Stored items
/-- BAR4_WRITE (any access then a memory write) and BAR4_READ (never a write) of an enabled partition at its present home
tile, for a seat that waits for nothing: a poisoned write is dropped, counted and logged; an atomic, locked or I/O
read is answered Unsupported Request, counted ST_UNSEATED where its sender has no seat and, but for I/O, AP_BAD_SIZE;
an access of no seat is counted ST_UNSEATED and is unmapped, and so is one that no admitting aperture entry covers.
Otherwise: while the seat's protection unit is off and the seat is not stopped the access is held, or faults where
1,024 are queued; a stopped seat's ends with its code; with the unit on, one that it faults ends as that fault, and
any other accesses its aperture. An access of a seat whose lines are withheld or whose stores wait for a line waits as
an arrival. WC_LINE_TIMEOUT of an open line marks it flushing, last in flush order, and then forms the seat's due
lines in that order, unless the seat is withheld. WC_FLUSH_ADMIT of a flushing line of an operating tile forms the
seat's due lines, admits the refused line writes that now fit and resumes stores that waited for a line, and then held
arrivals go on; where no such line is flushing only the arrivals do. (R176, R177, R189) -/
def Obligations.ApertureAccesses : Prop :=
  ∀ s : State,
    (∀ p who r, s.partEn (s.entryEpoch p) p = true → s.here (s.homeTile (s.entryEpoch p) p) = true →
      s.barWaits p who r.pasid = false → 
      let w : Req := { r with kind := .memWrite }
      let e := s.entryEpoch p
      let n := s.homeTile e p
      let o := s.bar4Ofs e p w
      let hit := fun k => (s.apHit e n p o).filter fun x => s.apAdmits e n x k w
      let gives := fun (v : State) => exec (.bar4Write p who r) s = .next v
      (w.poisoned = true → gives ((s.count n .poisonDrop).logFabAer p .poisonedTlp)) ∧
      (w.poisoned = false → (s.seatOf e p who w.pasid = none → gives ((s.count n .stUnseated).apUnmapped e p who none w)) ∧
        (∀ k, s.seatOf e p who w.pasid = some k →
          (hit k = none → gives (s.apUnmapped e p who (some k) w)) ∧
          (∀ x, hit k = some x →
            (s.puOff n k = true → s.seatCode n k = none → gives (if 1024 ≤ (s.pu.held.countP fun h => h.tile == n && h.queued)
              then s.bar4Fault e p who k (if reqNp w then 0 else 1) 5 0xFFF o w else s.puHold n k (.bar4 p who w e))) ∧
            (∀ code, s.seatCode n k = some code → gives (s.apStopped e p who k code w)) ∧
            (s.puOff n k = false → s.seatCode n k = none →
              (∀ c, s.puFaultOf e n k 1 (if reqNp w then 0 else 1) o w.len = some c →
                gives (s.bar4Fault e p who k (if reqNp w then 0 else 1) c.1 c.2 o w)) ∧
              (s.puFaultOf e n k 1 (if reqNp w then 0 else 1) o w.len = none → gives (s.apAccess e p who k x o w))))))) ∧
    (∀ p who r, s.partEn (s.entryEpoch p) p = true → s.here (s.homeTile (s.entryEpoch p) p) = true →
      s.barWaits p who r.pasid = false → 
      let w : Req := if r.kind = .memWrite then { r with kind := .memRead } else r
      let e := s.entryEpoch p
      let n := s.homeTile e p
      let o := s.bar4Ofs e p w
      let hit := fun k => (s.apHit e n p o).filter fun x => s.apAdmits e n x k w
      let gives := fun (v : State) => exec (.bar4Read p who r) s = .next v
      (w.kind ≠ .memRead →
        let v := if (s.seatOf e p who w.pasid).isNone then s.count n .stUnseated else s
        gives (if w.kind = .ioRequest then v.bar4Ur e p who w else (v.count n .apBadSize).bar4Ur e p who w)) ∧
      (w.kind = .memRead → (s.seatOf e p who w.pasid = none → gives ((s.count n .stUnseated).apUnmapped e p who none w)) ∧
        (∀ k, s.seatOf e p who w.pasid = some k →
          (hit k = none → gives (s.apUnmapped e p who (some k) w)) ∧
          (∀ x, hit k = some x →
            (s.puOff n k = true → s.seatCode n k = none → gives (if 1024 ≤ (s.pu.held.countP fun h => h.tile == n && h.queued)
              then s.bar4Fault e p who k (if reqNp w then 0 else 1) 5 0xFFF o w else s.puHold n k (.bar4 p who w e))) ∧
            (∀ code, s.seatCode n k = some code → gives (s.apStopped e p who k code w)) ∧
            (s.puOff n k = false → s.seatCode n k = none →
              (∀ c, s.puFaultOf e n k 1 (if reqNp w then 0 else 1) o w.len = some c →
                gives (s.bar4Fault e p who k (if reqNp w then 0 else 1) c.1 c.2 o w)) ∧
              (s.puFaultOf e n k 1 (if reqNp w then 0 else 1) o w.len = none → gives (s.apAccess e p who k x o w))))))) ∧
    (∀ p who r, s.barWaits p who r.pasid = true → exec (.bar4Write p who r) s = .next (s.hold (.bar4Write p who r)) ∧
      exec (.bar4Read p who r) s = .next (s.hold (.bar4Read p who r))) ∧
    (∀ n l k, (s.wc.lines.find? fun q => q.id == l && q.tile == n && !q.flushing) = some k →
      let u := s.modWc fun w => { w with lines := w.lines.map fun q =>
        if q.id = k.id ∧ !q.flushing then { q with flushing := true, order := s.idCtr } else q }
      let v : State := { u with idCtr := s.idCtr + 1 }
      exec (.wcLineTimeout n l) s =
        .next (if v.withheld k.tile k.seat then v else v.each (v.dueLines k.tile k.seat) State.formLine)) ∧
    (∀ n l k, (s.wc.lines.find? fun q => q.id == l && q.tile == n && q.flushing) = some k → s.operates n = true →
      exec (.wcFlushAdmit n l) s = .next (((s.formDue n k.seat).admitLines n).resumePieces n).releaseArrivals) ∧
    (∀ n l, (s.wc.lines.find? fun q => q.id == l && q.tile == n && q.flushing) = none →
      exec (.wcFlushAdmit n l) s = .next s.releaseArrivals)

Task to carry out - Find the lines that mention "exec" in the entries and show them.

Output -
      let gives := fun (v : State) => exec (.bar4Write p who r) s = .next v
      let gives := fun (v : State) => exec (.bar4Read p who r) s = .next v
    (∀ p who r, s.barWaits p who r.pasid = true → exec (.bar4Write p who r) s = .next (s.hold (.bar4Write p who r)) ∧
      exec (.bar4Read p who r) s = .next (s.hold (.bar4Read p who r))) ∧
      exec (.wcLineTimeout n l) s =
      exec (.wcFlushAdmit n l) s = .next (((s.formDue n k.seat).admitLines n).resumePieces n).releaseArrivals) ∧
      exec (.wcFlushAdmit n l) s = .next s.releaseArrivals)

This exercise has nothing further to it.